I wanted to warn against this mythologizing because it is contrary to a major characteristic of scholarship: to make revisions, and to place knowledge and facts within new contexts. I am not speaking here about “revisionism” as based on revision for its own sake, although I am always referred to as a “revisionist.” I am not a revisionist for revisionism’s sake. In my opinion, one of the most necessary revisions, perhaps the most important single revision that must be made, is to rectify the practice of interpreting Germany history by looking only at German history, that is, to seek out only German sources for what happened in Germany, especially during the “Third Reich” period of 1933–1945. It is always a question of interpreting, of understanding National Socialism in its correct context.

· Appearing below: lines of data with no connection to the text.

theorem destOk_zero : DestOk cfg 0#32 false 0#5 := destOk_silent (writesRegister_of_decode decodeWord_zero nofun)

end

/-- Every instruction's execute output carries the destination of its word, and 0 where it writes none (40 R243). -/
theorem destOk_execOut {s : State} {i : Instr} (h : decodeWord s.idex.word = .instr i) :
    DestOk s.cfg (execOut i s).exmem.word (execOut i s).exmem.regWrite (execOut i s).exmem.rd := by
  cases i
  case add | sub | sll | slt | sltu | xor | srl | sra | or | and => exact destOk_writes h rfl (writesRegister_of_decode h nofun)
  case addi | slti | xori | ori | andi | slli | srli | srai | lw | jal =>
    exact destOk_writes h rfl (writesRegister_of_decode h nofun)
  case sw | beq | bne | blt | bge | bltu | bgeu => exact destOk_silent (writesRegister_of_decode h nofun)
  case nop => exact destOk_zero
  case lui =>
    have hw := writesRegister_lui (cfg := s.cfg) h
    rw [execOut]
    cases hl : s.cfg.luiWritesRd with
    | true => exact destOk_writes h rfl (hw.trans hl)
    | false => exact destOk_silent (hw.trans hl)

theorem destOk_execOutWord (s : State) :
    DestOk s.cfg (execOutWord s).exmem.word (execOutWord s).exmem.regWrite (execOutWord s).exmem.rd := by
  by_cases hd : ∀ i, decodeWord s.idex.word ≠ .instr i
  · obtain ⟨r, -, he⟩ := execOutWord_rejected hd
    rw [he]
    exact destOk_zero
  · obtain ⟨i, hi⟩ := not_forall_not.1 hd
    rw [execOutWord_instr hi]
    exact destOk_execOut hi

/-! ### The halt record -/

theorem haltOk_clear : HaltOk HaltState.clear := ⟨fun _ => rfl, nofun⟩

theorem haltOk_halted {r : HaltReason} (pc word : Word) (hr : r ≠ .noHalt) : HaltOk ⟨true, r, pc, word⟩ :=
  ⟨nofun, fun _ => hr⟩

theorem haltOk_commitHalt {h : HaltState} (r : HaltReason) (d : IDEX) (hh : HaltOk h) : HaltOk (commitHalt h r d) := by
  by_cases hr : r = .noHalt
  · rwa [hr, commitHalt_none]
  · rw [commitHalt_event _ _ _ hr]
    exact haltOk_halted _ _ hr

/-! ### The step -/

theorem mapped_cycleMem {s : State} (hr : regionsWf s.cfg.regions = true) (hm : Mapped s.cfg s.mem) :
    Mapped s.cfg (cycleMem s) := by
  cases hs : isStore s.exmem.word with
  | true => rw [cycleMem_of_store hs]; exact mapped_memWrite _ _ hr hm
  | false => rwa [cycleMem_of_not_store hs]

/-- A cycle keeps the invariant, whatever execute produces, as long as its latch carries the destination of its word. -/
theorem invariant_cycle {s : State} {e : ExecOut} (h : Invariant s)
    (he : DestOk s.cfg e.exmem.word e.exmem.regWrite e.exmem.rd) : Invariant (cycle s e) where
  regions := h.regions
  memWf := wf_cycleMem h.memWf
  memMapped := mapped_cycleMem h.regions h.memMapped
  stallOk := stallOk_cycleDecode e h.stallOk
  control := cycleDecode_branchBubble_iff s e
  stalledBubble := cycleDecode_zero_of_stalled
  idexImm := cycleDecode_imm s e
  exmemDest := he
  memwbDest := h.exmemDest
  memwbData hw := by
    obtain ⟨hdest, -⟩ := h.exmemDest
    exact writebackValue_memoryStage _ _ (not_store_of_writesRegister (hdest.symm.trans hw))
  pcFollows _ := rfl
  haltOk := haltOk_commitHalt _ _ h.haltOk
  counters := congrArg (· + 1) h.counters

/-- Settles O59: a step leaves a halted state as it is, and is otherwise a cycle whose execute output carries the destination of
the word. -/
theorem stepKeepsInvariant : Obligations.StepKeepsInvariant := by
  intro s t h hstep
  obtain ⟨-, rfl⟩ | ⟨-, rfl⟩ := step_cases hstep
  · exact h
  · exact invariant_cycle h (destOk_execOutWord s)

/-! ### The reset state -/

/-- The cleared state with any canonical memory inside the regions meets the invariant (70 R600). -/
theorem invariant_cleared {cfg : Config} (forwarding : Bool) {m : Memory} (hr : regionsWf cfg.regions = true)
    (hm : m.wf = true) (hmap : Mapped cfg m) : Invariant { State.cleared cfg forwarding with mem := m } where
  regions := hr
  memWf := hm
  memMapped := hmap
  stallOk := stallOk_of_not_stalled nofun rfl
  control := iff_of_false nofun nofun
  stalledBubble := nofun
  idexImm := rfl
  exmemDest := destOk_zero
  memwbDest := destOk_zero
  memwbData := nofun
  pcFollows h := absurd rfl h
  haltOk := haltOk_clear
  counters := rfl

/-- Settles O58: the example region list is well-formed, and memory lists nothing. -/
theorem resetMeetsInvariant : Obligations.ResetMeetsInvariant :=
  invariant_cleared Config.example.forwardingAtPowerOn (cfg := Config.example) (by decide) Memory.wf_nil (mapped_nil _)

end Sys2Proof.Machine
end

section
/-! Decode and fetch: which cycles redirect fetch, the hazard and the forwarding unit in terms of the latches a cycle leaves
(40 R255 to R264), what the word in decode does not reach, and the obligations O32, O34, O35 and O37 to O49. -/

namespace Sys2Proof.Machine

/-! ### Redirects (40 R244, 44 R430, R440) -/

theorem execOut_redirect (i : Instr) (s : State) :
    (execOut i s).redirect = decide (i.opcode = opBRANCH ∨ i.opcode = opJAL) := by
  cases i
  case lui => rw [execOut]; split <;> rfl
  all_goals rfl

/-- A redirect goes to the target or to the fall-through. -/
theorem execOut_target {i : Instr} {s : State} (h : (execOut i s).redirect = true) :
    (execOut i s).target = s.idex.pc + s.idex.imm ∨ (execOut i s).target = s.idex.pc + 4#32 := by
  cases i
  case beq | bne | blt | bge | bltu | bgeu => exact ite_eq_or_eq _ _ _
  case jal => exact .inl rfl
  all_goals
    rw [execOut_redirect] at h
    exact absurd h Bool.false_ne_true

theorem execOut_redirect_of_control {s : State} {i : Instr} (hi : decodeWord s.idex.word = .instr i)
    (hc : isControl s.idex.word = true) : (execOut i s).redirect = true := by
  rw [execOut_redirect, ← isControl_of_decode hi, hc]

/-- Only a branch or JAL instruction redirects; a rejected word with such an opcode does not (40 R244, R246). -/
theorem execOutWord_not_redirect {s : State}
    (h : ∀ i, decodeWord s.idex.word = .instr i → isControl s.idex.word = false) : (execOutWord s).redirect = false := by
  by_cases hd : ∀ i, decodeWord s.idex.word ≠ .instr i
  · obtain ⟨r, -, he⟩ := execOutWord_rejected hd
    rw [he, ExecOut.bubble]
  · obtain ⟨i, hi⟩ := not_forall_not.1 hd
    rw [execOutWord_instr hi, execOut_redirect, ← isControl_of_decode hi, h i hi]

/-- A bubble in execute is the NOP word, whose output is a bubble (40 R245). -/
theorem execOutWord_of_zero {s : State} (h : s.idex = IDEX.zero) : execOutWord s = .bubble .noHalt := by
  have hd : decodeWord s.idex.word = .instr .nop := by rw [h, idexZero_word, decodeWord_zero]
  exact execOutWord_instr hd

/-! ### Hazards (40 R256, R258) -/

theorem exmem_feeds_iff (l : EXMEM) (r : RegIdx) : l.feeds r = true ↔ l.Writes r := by
  rw [EXMEM.feeds, decide_eq_true_eq, EXMEM.Writes]

theorem memwb_feeds_iff (l : MEMWB) (r : RegIdx) : l.feeds r = true ↔ l.Writes r := by
  rw [MEMWB.feeds, decide_eq_true_eq, MEMWB.Writes]

/-- One of the two source fields of a word has a property (40 R255). -/
theorem exists_reads_iff {w : Word} {p : RegIdx → Prop} : (∃ r, Reads w r ∧ p r) ↔ p (rs1Of w) ∨ p (rs2Of w) := by
  constructor
  · rintro ⟨r, rfl | rfl, hp⟩
    · exact .inl hp
    · exact .inr hp
  · rintro (hp | hp)
    · exact ⟨_, .inl rfl, hp⟩
    · exact ⟨_, .inr rfl, hp⟩

theorem exmem_hits_iff (l : EXMEM) (w : Word) :
    l.hits (rs1Of w) (rs2Of w) = true ↔ ∃ r, Reads w r ∧ l.Writes r := by
  rw [EXMEM.hits, Bool.or_eq_true, exmem_feeds_iff, exmem_feeds_iff, exists_reads_iff]

theorem memwb_hits_iff (l : MEMWB) (w : Word) :
    l.hits (rs1Of w) (rs2Of w) = true ↔ ∃ r, Reads w r ∧ l.Writes r := by
  rw [MEMWB.hits, Bool.or_eq_true, memwb_feeds_iff, memwb_feeds_iff, exists_reads_iff]

/-- The hazard check by the latches the cycle leaves. -/
theorem hazard_iff (s : State) (e : ExecOut) (w : Word) : hazard (cycleBypass s e) w = true ↔
    (∃ r, Reads w r ∧ (cycle s e).exmem.Writes r) ∨ ∃ r, Reads w r ∧ (cycle s e).memwb.Writes r := by
  rw [hazard, Bool.or_eq_true, exmem_hits_iff, memwb_hits_iff]
  rfl

theorem not_hazard_iff (s : State) (e : ExecOut) (w : Word) : ¬ hazard (cycleBypass s e) w = true ↔
    ∀ r, Reads w r → ¬ (cycle s e).exmem.Writes r ∧ ¬ (cycle s e).memwb.Writes r := by
  rw [hazard_iff, ← exists_or]
  simp only [← and_or_left, not_exists, not_and, not_or]

section
variable {s : State} {e : ExecOut}

/-- A hazard with `EXMEM` enters the stall of two cycles (40 R259). -/
theorem cycleDecode_of_exmem_hazard (hn : DecodesNormally s) (h0 : s.ifid.word ≠ 0#32) (hf : s.stall.forwarding = false)
    (h : ∃ r, Reads s.ifid.word r ∧ (cycle s e).exmem.Writes r) :
    cycleDecode s e = ⟨IDEX.zero, ⟨.stalled, 2, opcodeOf e.exmem.word, e.exmem.rd, false⟩, true⟩ := by
  have hhit : (cycleBypass s e).exmem.hits (rs1Of s.ifid.word) (rs2Of s.ifid.word) = true := (exmem_hits_iff _ _).2 h
  rw [cycleDecode_of_hazard hn h0 hf ((hazard_iff s e _).2 (.inl h)), enterStall, if_pos hhit, releaseStall_forwarding, hf]
  rfl

/-- A hazard with `MEMWB` only enters the stall of one cycle (40 R259). -/
theorem cycleDecode_of_memwb_hazard (hn : DecodesNormally s) (h0 : s.ifid.word ≠ 0#32) (hf : s.stall.forwarding = false)
    (hx : ∀ r, Reads s.ifid.word r → ¬ (cycle s e).exmem.Writes r)
    (h : ∃ r, Reads s.ifid.word r ∧ (cycle s e).memwb.Writes r) :
    cycleDecode s e = ⟨IDEX.zero, ⟨.stalled, 1, opcodeOf s.exmem.word, s.exmem.rd, false⟩, true⟩ := by
  have hmiss : ¬ (cycleBypass s e).exmem.hits (rs1Of s.ifid.word) (rs2Of s.ifid.word) = true := by
    rw [exmem_hits_iff]
    exact fun ⟨r, hr, hw⟩ => hx r hr hw
  rw [cycleDecode_of_hazard hn h0 hf ((hazard_iff s e _).2 (.inr h)), enterStall, if_neg hmiss, releaseStall_forwarding, hf]
  rfl

/-- While the mode is Stalled and nothing redirects, the held word is fetched again and the pc stays (40 R277, D41). -/
theorem cycle_refetches (hr : e.redirect = false) (hm : (cycleDecode s e).stall.mode = .stalled) :
    (cycle s e).ifid.pc = s.pc - 4#32 ∧ (cycle s e).pc = s.pc := by
  have hpc : (cycle s e).ifid.pc = s.pc - 4#32 := (fetchesOn_cycle s hr).trans (if_pos hm)
  exact ⟨hpc, by rw [(wholeCycle_cycle s e).pc, hpc, BitVec.sub_add_cancel]⟩

/-- The mode decode leaves behind a word it passes (40 R262). -/
theorem passed_mode (hn : DecodesNormally s) :
    (if isControl s.ifid.word then { releaseStall s.stall s.memwb with mode := .branchBubble }
      else releaseStall s.stall s.memwb).mode = if isControl s.ifid.word then .branchBubble else .normal := by
  split
  · rfl
  · exact hn

/-! ### Operands (40 R256, R257) -/

theorem operand_without_forwarding (b : Bypass) (r : RegIdx) : operand s.cfg false b r = readReg s.cfg b.x r := by
  simp [operand]

/-- The forwarding unit, by the latches the cycle leaves: `EXMEM` first, then `MEMWB`, else the register. -/
theorem operand_with_forwarding (r : RegIdx) :
    ((cycle s e).exmem.Writes r → operand s.cfg true (cycleBypass s e) r = (cycle s e).exmem.aluOut) ∧
    (¬ (cycle s e).exmem.Writes r → (cycle s e).memwb.Writes r →
      operand s.cfg true (cycleBypass s e) r = (cycle s e).memwb.memData) ∧
    (¬ (cycle s e).exmem.Writes r → ¬ (cycle s e).memwb.Writes r →
      operand s.cfg true (cycleBypass s e) r = (cycle s e).reg r) := by
  rw [← exmem_feeds_iff, ← memwb_feeds_iff]
  refine ⟨fun hx => ?_, fun hx hw => ?_, fun hx hw => ?_⟩
  · exact if_pos ⟨rfl, hx⟩
  · exact (if_neg fun h => hx h.2).trans (if_pos ⟨rfl, hw⟩)
  · exact (if_neg fun h => hx h.2).trans (if_neg fun h => hw h.2)

/-- Decode puts the word in `IFID` into `IDEX` unless it stalls, a NOP among the words (40 R253, R261). -/
theorem cycleDecode_word (hn : DecodesNormally s) (hp : s.stall.forwarding = true ∨
    ∀ r, Reads s.ifid.word r → ¬ (cycle s e).exmem.Writes r ∧ ¬ (cycle s e).memwb.Writes r) :
    (cycleDecode s e).idex.word = s.ifid.word := by
  by_cases h0 : s.ifid.word = 0#32
  · rw [cycleDecode_of_nop hn h0, h0, idexZero_word]
  · have hpass : ¬ (s.stall.forwarding = false ∧ hazard (cycleBypass s e) s.ifid.word = true) := by
      rintro ⟨hf, hz⟩
      rcases hp with hp | hp
      · rw [hf] at hp
        exact Bool.false_ne_true hp
      · exact (not_hazard_iff s e _).2 hp hz
    rw [cycleDecode_of_pass hn h0 hpass, passLatch_word]

end

/-! ### What a cycle does not read -/

/-- Execute reads neither `IFID` nor the stall state. -/
theorem execOutWord_with (s : State) (f : IFID) (st : StallState) :
    execOutWord { s with ifid := f, stall := st } = execOutWord s := by
  have hout : ∀ i, execOut i { s with ifid := f, stall := st } = execOut i s := by
    intro i
    cases i <;> rfl
  simp only [execOutWord, hout]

I am of the opinion that what you may call epochal influences – which come out of the character of a certain epoch and not so much out of national origins – must be accentuated. In my book, Three Faces of Fascism, the term “fascism” refers to a broad European phenomenon and concept under which National Socialism is to be subsumed, although it has its own distinctive characteristics. In my view this means that this epochal character is more important than the national character. In the context of what we in Germany call Gesellschaftgeschichte, that is, “societal history,” the concept of a national German Sonderweg (“special path”) is most essential. For my part, I do not believe that the national character of “fascism” should be placed exclusively in the forefront[11].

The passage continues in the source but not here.